Теперь вернемся к истории о моем намерении опубликовать его стихотворение на
сайте стихов о мифах. Для того, чтобы узнать точные
годы его рождения и смерти, я впечатала его имя в Википедию
и за секунду нашла то, что искала. Статья было небольшая. В ней было сказано,
что во время Второй мировой войны он был коллаборационистом,
и что в качестве сотрудника с нацистским режимом «участвовал в массовых
уничтожениях, лично убил более 150 человек». С наступлением советской армии
бежал с нацистами в Германию. Советские власти считали его военным
преступником, и, несмотря на то, что они требовали его экстрадиции, ему удалось
избежать «принудительной репатриации».
Сначала я сомневалась. Думала — не может этого быть, неправда это все.

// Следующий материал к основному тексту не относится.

/-- Fields of a sampling parameter record (Table 09-4). -/
def pField (p : List Byte) (off : Nat) : Nat := fieldLE p off 4
def pMaxNew (p : List Byte) : Nat := pField p 0x20
def pDraft (p : List Byte) : Nat := pField p 0x24
def pStops (p : List Byte) : List Nat := (List.range (pField p 0x28)).map fun i => pField p (0x2C + 4 * i)

/-- Whether a sampling parameter record is legal (R310). -/
def paramsOk (p : List Byte) (vocab maxDraft : Nat) : Bool :=
  let r (o : Nat) : Rat := f32Rat (BitVec.ofNat 32 (pField p o))
  ([0, 4, 8, 12].all fun o => finite32' (pField p o)) && decide (0 ≤ r 0) && decide (r 0 ≤ 1000) && decide (0 < r 4) && decide (r 4 ≤ 1) &&
  decide (0 ≤ r 8) && decide (r 8 < 1) && decide (1 ≤ r 12) && decide (r 12 ≤ 100) && within 1 vocab (pField p 0x10) &&
  decide (pField p 0x14 ≤ 4096) && decide (pMaxNew p ≤ 4194304) && decide (pDraft p ≤ maxDraft) && decide (pField p 0x28 ≤ 4) &&
  ((List.range 4).all fun i => if i < pField p 0x28 then decide (pField p (0x2C + 4 * i) < vocab) else pField p (0x2C + 4 * i) == 0) &&
  pField p 0x3C == 0
where
  /-- Whether an FP32 code is a finite number. -/
  finite32' (c : Nat) : Bool := c / 2 ^ 23 % 256 != 255

/-- Whether a command's fields are legal and those that its CODE does not use zero (R347). -/
def Dev.entryOk (d : Dev) (c : SvcCmd) : Bool :=
  let code := cCode c
  let zero (codes : List Nat) (off n : Nat) : Bool := codes.contains code || cField c off n == 0
  within 1 8 code && cField c 1 3 == 0 && cField c 0x30 16 == 0 && zero [2, 3, 4, 5, 8] 4 4 && decide (cSeq c < 256) &&
  zero [2, 3, 7] 0x10 8 && zero [2, 3, 7] 0x18 4 && zero [2, 3] 0x1C 4 && decide (cCount c ≤ 4194304) && zero [2, 8] 0x20 8 &&
  zero [2, 8] 0x28 4 && zero [2, 8] 0x2C 4 && zero [2, 3] 0x40 64 &&
  (!(code == 2 || code == 8) || ((cRing c).va % 64 == 0 && within 1 16777216 (cRing c).entries)) &&
  (!(code == 2 || code == 3) || paramsOk (cParams c) (d.hdr hVOCAB) (d.hdr hMAXDRAFT))

/-- Completes a command. -/
def Dev.finishCmd (d : Dev) (c : SvcCmd) (status value : Nat) : Dev :=
  d.post c.sess (completionRecord 1 status (cCode c) (cSeq c) (cTag c) c.idx value)

/-! ## Ends of sequences (R308, R309, R349) -/

/-- A sequence ends: HELD, with an END record; what prefill has not processed is gone. -/
def Dev.endSeq (d : Dev) (q reason status : Nat) : Dev :=
  match d.svc with
  | some v =>
    let e := v.seq q
    let toks := if e.state = 1 then e.tokens.take e.done else e.tokens
    let d := d.updSeq q fun e => { e with state := 3, tokens := toks }
    match e.owner with
    | some s => d.post s (completionRecord 2 status reason q 0 0 toks.length)
    | none => d
  | none => d

/-- Returns a sequence to FREE with its reservations. -/
def Dev.freeSeq (d : Dev) (q : Nat) : Dev := d.updSeq q fun _ => {}

/-- The CANCELs and CLOSEs of a sequence take effect: after its END record they complete. -/
def Dev.settleSeq (d : Dev) (q : Nat) : Dev :=
  match d.svc with
  | some v =>
    let e := v.seq q
    if e.ending.isEmpty && !e.closing then d
    else
      let d := if e.state = 1 ∨ e.state = 2 then d.endSeq q 3 stOk else d
      let d := d.updSeq q fun e => { e with ending := [], closing := false }
      let d := if e.closing then d.freeSeq q else d
      e.ending.foldl (fun d c => d.finishCmd c stOk 0) d
  | none => d

def Dev.settleAll (d : Dev) : Dev := (List.range 256).foldl (fun d q => d.settleSeq q) d

/-! ## Reservations (R303, R304) -/

/-- Bytes that a sequence of p pages needs in each tile of a barn that holds n heads: keys, window. -/
def Dev.keyNeed (d : Dev) (p n : Nat) : Nat := n * (ceilDiv p 704 * 128 * d.hdr hLAYERS)
def Dev.winNeed (d : Dev) (n : Nat) : Nat := n * (ceilDiv (d.hdr hLAYERS * d.hdr hWINDOW) 704 * 16384)

/-- Whether the pools of every barn of the layout hold sequences of these page counts. -/
def Dev.poolsHold (d : Dev) (v : Svc) (pages : List Nat) : Bool :=
  (List.range v.layout).all fun k =>
    let n := d.headsOf v k
    decide (sumNat (pages.map fun p => d.keyNeed p n) ≤ d.hdr hKEYPOOL) && decide (pages.length * d.winNeed n ≤ d.hdr hWINPOOL)

/-- Page slots that no sequence holds. -/
def Svc.slotsUsed (v : Svc) : List Nat := v.seqs.flatMap fun e => e.2.pages
def Svc.freeSlots (v : Svc) : List Nat := (List.range v.slots).filter fun q => !v.slotsUsed.contains q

Коллаборационист? Убийца более ста пятидесяти человек? Я думала о нем как о добром и утонченным человеке,
главным интересом которого была поэзия. Затем я вспомнила свой давнишний
разговор с Вячеславом Завалишиным, искусствоведом т. н. «второй волны» русской
эмиграции и переводчиком Нострадамуса. Завалишин очень хорошо знал героя этого
повествования и рассказывал мне что-то подобное о его прошлом, но я тогда не
обратила никакого внимания на его слова.
Я так и не поставила его стихотворение о Зевсе на сайт Myth
Poems. То, что я прочитала о нем в Википедии настолько противоречило моим воспоминаниям
о нем как о добром, отзывчивом человеке, что только написанием этого рассказика
я смогла преодолеть внутреннюю смуту.